Dropbox and Google storage models 'a loser's game' while Microsoft lags 'eight years behind' Box says VP of engineering

Competitors risk 'negative margin' without offering USP on top of storage offering, warns Sam Schillace

Dropbox and Google are playing a "loser's game" with their enterprise storage models, while Windows' model is lagging at least eight years behind the rest of the industry, Box's VP of engineering has told Computing.

Sam Schillace makes these outspoken comments while outlining the company's current philosophy on building up its platform offerings that seeks to move above and beyond simply offering storage, which it now offers for free on any enterprise contract.

"We have a fairly unique take on the market," says Schillace.

"A lot of the Dropboxes and Googles of the world are very broad consumer products that are not particularly differentiated and are more focused on asking, ‘How cheaply can I give you hard disks?'."

"That's a loser's game, right? That's going to go to negative margin, if it isn't already."

Instead, Schillace believes cloud storage providers now need to offer more to differentiate themselves from the competition - and are quite free to innovate in a $30bn industry that Box is still just a small part of.

"I still believe there's plenty of room. Fundamentally, we're in the business of helping businesses deal with their most valuable asset, which is their content. Well, after their people," Schillace says.

"But content is the heart of what a business is. There's just an infinite amount of stuff of value you can add on top of that; there's security, governance, all kinds of stuff. And the market is $30bn a year, depending on how you count, and we're much smaller than that. So there's plenty of room."

Straddling the line between consumer and enterprise thinking is still very much what Box is about, explains Schillace, and aiming products not just at CIOs, but at a growing army of BYOD-toting workers is key to a win.

"Our enterprise competitors are classic enterprise products that aren't very exciting to use," he suggests.

"They're designed for CIOs exclusively. We believe you have to sit in the middle.

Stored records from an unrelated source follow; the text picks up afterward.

-- ==== Sys2Proof/Machine/Units.lean ====
section
/-!
DEFINITION. The registers of each unit (10_state R22 to R43), their encodings, and their values after
reset (R45), given a parameter set.
-/

namespace Sys2Proof.Machine

/-! ## Oscillator (10_state R22 to R25) -/

/-- `osc.wave_type`: the values a rule can write (10_state R23, 30_encoding R94, R95). -/
inductive WaveType where
  | sine
  | sawtooth
  | square
  | triangle
  | fastSine
deriving DecidableEq, Repr

/-- The 3-bit code of a waveform (10_state R23). -/
def WaveType.code : WaveType → BitVec 3
  | .sine => 0#3
  | .sawtooth => 1#3
  | .square => 2#3
  | .triangle => 3#3
  | .fastSine => 4#3

/-- The waveform of an id; ids 5 to 255 are unknown (30_encoding R94, R95). -/
def waveOf (id : BitVec 8) : Option WaveType :=
  match id.toNat with
  | 0 => some .sine
  | 1 => some .sawtooth
  | 2 => some .square
  | 3 => some .triangle
  | 4 => some .fastSine
  | _ => none

/-- The oscillator registers. -/
structure Osc where
  /-- `osc.frequency` (R22). -/
  frequency : F
  /-- `osc.wave_type` (R23). -/
  waveType : WaveType
  /-- `osc.duty` (R24). -/
  duty : F
  /-- `osc.phase` (R25), in turns. -/
  phase : F
deriving DecidableEq, Repr

/-- Reset values (R45). -/
def oscAtReset (p : Params) : Osc := ⟨posZero, .sine, p.defaultDuty, posZero⟩

/-! ## Envelope (10_state R28 to R30) -/

/-- `env.state`: the values with an encoding (10_state R28). -/
inductive EnvState where
  | idle
  | attack
  | decay
  | sustain
  | release
deriving DecidableEq, Repr

/-- The 3-bit code of an envelope state (10_state R28). -/
def EnvState.code : EnvState → BitVec 3
  | .idle => 0#3
  | .attack => 1#3
  | .decay => 2#3
  | .sustain => 3#3
  | .release => 4#3

/-- The envelope registers. -/
structure Env where
  /-- `env.state` (R28). -/
  state : EnvState
  /-- `env.volume` (R29). -/
  volume : F
  /-- `env.tick` (R30). -/
  tick : F
deriving DecidableEq, Repr

/-- Reset values (R45). -/
def envAtReset : Env := ⟨.idle, posZero, posZero⟩

/-! ## Metronome and time signature (10_state R32 to R35) -/

/-- The metronome and time-signature registers. -/
structure Met where
  /-- `met.sample_count` (R32). -/
  sampleCount : BitVec 64
  /-- `met.beat_index` (R33). -/
  beatIndex : BitVec 64
  /-- `met.show_beat` (R34). -/
  showBeat : Bool
  /-- `ts.accent` (R35). -/
  accent : Bool
deriving DecidableEq, Repr

/-- Reset values (R45). -/
def metAtReset : Met := ⟨0#64, 0#64, false, false⟩

/-! ## Queue cursors (10_state R36) -/

/-- The four cursors of a queue, each counting modulo `2·C` (R36, 44_fifo R211). -/
structure Cursors where
  /-- `q.w`. -/
  w : Nat
  /-- `q.r`. -/
  r : Nat
  /-- `q.w_sync`, the consumer's copy of `q.w`. -/
  wSync : Nat
  /-- `q.r_sync`, the producer's copy of `q.r`. -/
  rSync : Nat
deriving DecidableEq, Repr

/-- Reset values: "every queue empty" (R45). -/
def cursorsAtReset : Cursors := ⟨0, 0, 0, 0⟩

/-! ## Sequencer (10_state R39, R40) -/

/-- `syn.noise_sel`: the values a rule can write (R39, 30_encoding R96). -/
inductive NoiseSel where
  | none
  | uniform
  | gaussian
deriving DecidableEq, Repr

/-- The 2-bit code of a noise selection (R39). -/
def NoiseSel.code : NoiseSel → BitVec 2
  | .none => 0#2
  | .uniform => 1#2
  | .gaussian => 2#2

/-- The noise of an id; ids 3 to 255 are unknown (30_encoding R96). -/
def noiseOf (id : BitVec 8) : Option NoiseSel :=
  match id.toNat with
  | 0 => some .none
  | 1 => some .uniform
  | 2 => some .gaussian
  | _ => Option.none

/-- `syn.phase` (R40). -/
inductive SynPhase where
  | drain
  | gen
deriving DecidableEq, Repr

/-- The 1-bit code of a sequencer phase (R40). -/
def SynPhase.code : SynPhase → BitVec 1
  | .drain => 0#1
  | .gen => 1#1

/-- Where SYN stands inside a sample step. MODEL's own (entry 4): "each push is one atomic step in
the order shown (steps of other agents may fall between them)" (46_sequencer_commands R270). -/
inductive GenStage where
  /-- The units are to be advanced next. -/
  | compute
  /-- `y` is to be pushed on OUT next. -/
  | pushOut (y : F)
  /-- `y` is to be pushed on VIZ next. -/
  | pushViz (y : F)
deriving DecidableEq, Repr

/-- The sequencer registers. -/
structure Syn where
  /-- `syn.running` (R39). -/
  running : Bool
  /-- `syn.noise_sel` (R39). -/
  noiseSel : NoiseSel
  /-- `syn.phase` (R40). -/
  phase : SynPhase
  /-- `syn.pos` (R40), `0 .. BLOCK_SIZE`. -/
  pos : Nat
  /-- `syn.drained` (R40), `0 .. CMD_CAP`. -/
  drained : Nat
  /-- `syn.sample_count` (R40). -/
  sampleCount : BitVec 64
  /-- MODEL's own (entry 4). -/
  stage : GenStage
deriving DecidableEq, Repr

/-- Reset values (R45); the stage is a DESIGN CHOICE (entry 4). -/
def synAtReset : Syn := ⟨false, .none, .drain, 0, 0, 0#64, .compute⟩

/-! ## Counters (10_state R42, 60_exceptions R312) -/

/-- One value per instrumentation counter: the counters themselves (R42), or what one reader last
got for each, `last_v` (60_exceptions R312). -/
structure Counters where
  outDrops : BitVec 32
  vizDrops : BitVec 32
  outUnderflows : BitVec 32
deriving DecidableEq, Repr

/-- Reset values (R45); a reader that has read nothing has `last_v = 0` (R312). -/
def countersAtReset : Counters := ⟨0#32, 0#32, 0#32⟩

/-- The value for one counter. -/
def Counters.get (c : Counters) : CounterId → BitVec 32
  | .outDrops => c.outDrops
  | .vizDrops => c.vizDrops
  | .outUnderflows => c.outUnderflows

/-- The record with the value for one counter replaced. -/
def Counters.set (c : Counters) (k : CounterId) (v : BitVec 32) : Counters :=
  match k with
  | .outDrops => { c with outDrops := v }
  | .vizDrops => { c with vizDrops := v }
  | .outUnderflows => { c with outUnderflows := v }

/-! ## Configuration (10_state R43, 70_reset_and_hazards R331) -/

/-- What construction leaves: the sampled parameters (R331) and `cfg.fault` (R43). -/
structure Cfg where
  params : Params
  fault : BitVec 8
deriving DecidableEq, Repr

/-! ## Q.FILL in progress (44_fifo R210) -/

/-- AUD's Q.FILL: the slots still to do and the slots done. MODEL's own (entry 5): "Q.FILL is not
atomic: it is `n` separate pop steps". -/
structure AudFill where
  left : Nat
  block : List F
deriving DecidableEq, Repr

/-- No fill in progress. -/
def audAtReset : AudFill := ⟨0, []⟩

/-! ## The turns of the SYNC agents (20_memory R66 (d)) -/

/-- Whose turn among the SYNC agents comes next, and how many free events pass before it. MODEL's own
(entry 20). -/
structure Rota where
  wait : Nat
  turn : SyncAgent
deriving DecidableEq, Repr

/-- DESIGN CHOICE (entry 20). -/
def rotaAtReset : Rota := ⟨0, ⟨.out, .read⟩⟩

/-! ## Ports (30_encoding R98) -/

/-- The issuing agent and the operand ports of the operation last presented. MODEL's own (entry 6); an
operation performed within an agent's own sequence leaves them as they are (entry 28). -/
structure Port where
  agent : Agent
  ops : Operands
deriving DecidableEq, Repr

/-- DESIGN CHOICE (entry 6). -/
def portAtReset : Port := ⟨.syn, {}⟩

/-- The result ports of one queue. -/
structure QResults where
  /-- `accepted` of Q.TRY_PUSH. -/
  accepted : Bool
  /-- `valid` of Q.TRY_POP. -/
  valid : Bool
  /-- `data` of Q.TRY_POP. -/
  data : BitVec 40
deriving DecidableEq, Repr

/-- The result ports (R98), each holding what was last driven on it. MODEL's own (entry 6). -/
structure Results where
  /-- `sample` of OSC.RUN. -/
  oscSample : F
  /-- `sample` of NOISE.UNIFORM and NOISE.GAUSSIAN. -/
  noiseSample : F
  /-- `volume` of ENV.UPDATE. -/
  volume : F
  /-- `beat` of MET.GET_BEAT_INDEX. -/
  beat : BitVec 32
  /-- `accent` of TS.ACCENT. -/
  accent : Bool
  /-- OUT's ports. -/
  outQ : QResults
  /-- VIZ's ports. -/
  vizQ : QResults
  /-- CMD's ports. -/
  cmdQ : QResults
  /-- `status` of FFT.TRANSFORM. -/
  fftStatus : BitVec 1
  /-- `N` of FFT.TRANSFORM. -/
  fftLength : Nat
  /-- `X[0 .. N-1]` of FFT.TRANSFORM. -/
  fftX : List Elem
  /-- `bins[0 .. N/2-1]` of FFT.MAG, pairs (freq, mag). -/
  bins : List (F × F)
  /-- `count` of CTR.READ as AUD sees it. -/
  audCount : BitVec 32
  /-- `count` of CTR.READ as VIS sees it. -/
  visCount : BitVec 32
deriving DecidableEq, Repr

/-- DESIGN CHOICE (entry 6). -/
def qResultsAtReset : QResults := ⟨false, false, 0#40⟩

/-- DESIGN CHOICE (entry 6). -/
def resultsAtReset : Results where
  oscSample := posZero
  noiseSample := posZero
  volume := posZero
  beat := 0#32
  accent := false
  outQ := qResultsAtReset
  vizQ := qResultsAtReset
  cmdQ := qResultsAtReset
  fftStatus := 0#1
  fftLength := 0
  fftX := []
  bins := []
  audCount := 0#32
  visCount := 0#32

/-- The result ports of a queue. -/
def Results.queue (r : Results) : QueueId → QResults
  | .out => r.outQ
  | .viz => r.vizQ
  | .cmd => r.cmdQ

/-- The result ports with those of one queue replaced. -/
def Results.setQueue (r : Results) (q : QueueId) (x : QResults) : Results :=
  match q with
  | .out => { r with outQ := x }
  | .viz => { r with vizQ := x }
  | .cmd => { r with cmdQ := x }

end Sys2Proof.Machine
end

If people bring their own device into the office every day, they're not going to want to use some piece of crap that their boss told them to use if there's an alternative to use on the mobile phone."

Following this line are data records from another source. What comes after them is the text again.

-- ==== Sys2Proof/Machine/Step.lean ====
section
/-!
DEFINITION. The step of the machine, and the placing of one instruction where the next step takes it.
-/

namespace Sys2Proof.Machine

/-- One step: the next event is taken and run (00_scope R15). -/
def step (s : State) : Host.Outcome State Fault Refusal := runEvent (nextEvent s) (takeEvent s)

/-- The state in which the next step fetches and runs the instruction of `nbits` bits `w`: 40 bits are
a command word, popped by SYN from CMD (46_sequencer_commands R261); 8 bits are a code, presented by
the operation's owner (30_encoding R91, R97) with operand ports of zeros. -/
def State.withFetchWord (s : State) (nbits w : Nat) : State :=
  if nbits = 40 then placeCommand (BitVec.ofNat 40 w) s
  else if nbits = 8 then placeOperation (BitVec.ofNat 8 w) s
  else s

end Sys2Proof.Machine
end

Schillace says Box development teams are currently focused on Box Notes, which launched in September 2013 and, Schillace freely admits, does not yet have much to differentiate it from Google Docs (which he, of course, indirectly created himself, as Google acquired his Writely product in 2006).

"Cloud's a given now, and it's combined with mobile. Our guys are trying to figure out what's the next step - do you turn it inside out and make it more about people, with a document as a side-effect - do you say a document is no longer a linear thing anymore, and it's just pieces?"

A document, states Schillace, is not - and never was - about "saving stuff for your personal benefit".

"It's a business communication function. Nobody gives a shit about the ‘document' anymore - I think we've been stripping away artifice [such as formal letter-writing] in the document for the past 20 to 30 years because it's no longer important. It was just a crutch because of the transaction cost per letter when it was still done on typewriters.

"I was meeting a journalist recently and he was running late," Schillace says, "and I texted him to ask him where he was, and he just replied 'minute'. And to me, that's a business document in itself."

Referring to Microsoft's ongoing thinking on cloud-hosting its document creation and collaboration services, Schillace says the company is still "eight years behind what I was doing at Google" - which in itself was over two years ago.

"When I was at Google, they couldn't form a coherent sentence about Box during the first two years of our existence. They'd literally come on stage and say, 'This is stupid, and none of our users will want to use it', and we were like ‘Do you even know what you're saying?'."

Schillace concedes that the Redmond software giant is "getting there now", but "getting there by doing what everyone does - by taking the old paradigm and wrapping it in the new".

"If you're lucky," he says, "you make a 'transcription error' and come up with something, which is what we did, kind of."